A Legacy Celebrated: Sid Bernstein
Sid Bernstein was one of the most visionary and influential individuals in American music history.
He arranged to bring the Beatles to America when they were virtually unknown and before they released a record or had any radio airplay in the States. He put the Beatles in Carnegie Hall, for their first concert ever in the United States and helped convince Ed Sullivan to have the Beatles on his show, introducing them to America and, the world. Sid produced the groundbreaking Beatles concerts at Shea Stadium, (15.7.65 and 23.7.66...) establishing the precedent of attracting huge crowds to large venues and setting the standard for all future concerts.

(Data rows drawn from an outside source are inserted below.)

-- ==== Sys2Proof/Laws/PerInstr.lean ====
section
/-! SUPPORT. One lemma for each constructor of `Instr`: an instruction is one to three bytes long
(30_encoding.md R90). -/

namespace Sys2Proof.Laws.EncodingLength

/-- An instruction is encoded in one, two or three bytes (R90). -/
def Statement (i : Instr) : Prop := 1 ≤ (encode i).length ∧ (encode i).length ≤ 3

/-- Both bounds, read off a list of bytes. -/
theorem of_list {i : Instr} (l : List Byte) (h : encode i = l) (h1 : Nat.ble 1 l.length = true)
    (h3 : Nat.ble l.length 3 = true) : Statement i := by
  subst h
  exact ⟨Nat.le_of_ble_eq_true h1, Nat.le_of_ble_eq_true h3⟩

Sid, ("The Father of the British Invasion") was the first to present to America, eleven of the top thirteen British rock acts. These included: The Animals, Gerry and the Pacemakers, Herman's Hermits, The Kinks, Manfred Mann, the Moody Blues, and the Rolling Stones.
On the 7th of June...his friends and fans will come together at Symphony Space, (New York City) to pay a musical homage to him.
Performing will be:
Mick Francis, co-host of "The Beatle Bug Radio Show," WDAR/West Dublin, Ireland...
"Diamonds In Jupiter," Newark, NJ's premier, Old and New School Funk Band...
David ("That Guitar Man"/Central Park, NYC) Ippolito...
and, "Strawberry Fields" - The Ultimate Beatles Tribute!
Hosting "Legacy" will be Q104.3/NYC legendary, classic-rock jock...and host of Q's "Breakfast With The Beatles," Ken Dashow.
All net proceeds will be donated to The Robin Hood Foundation: Fight Poverty Like A New Yorker! : http://www.robinhood.org/

Posted by Herb Malsman | March 11, 2014 11:02 AM

i agree in if you would have sang your father's song, Imagine, at the Grammy Tribute show.Thanks for sharing!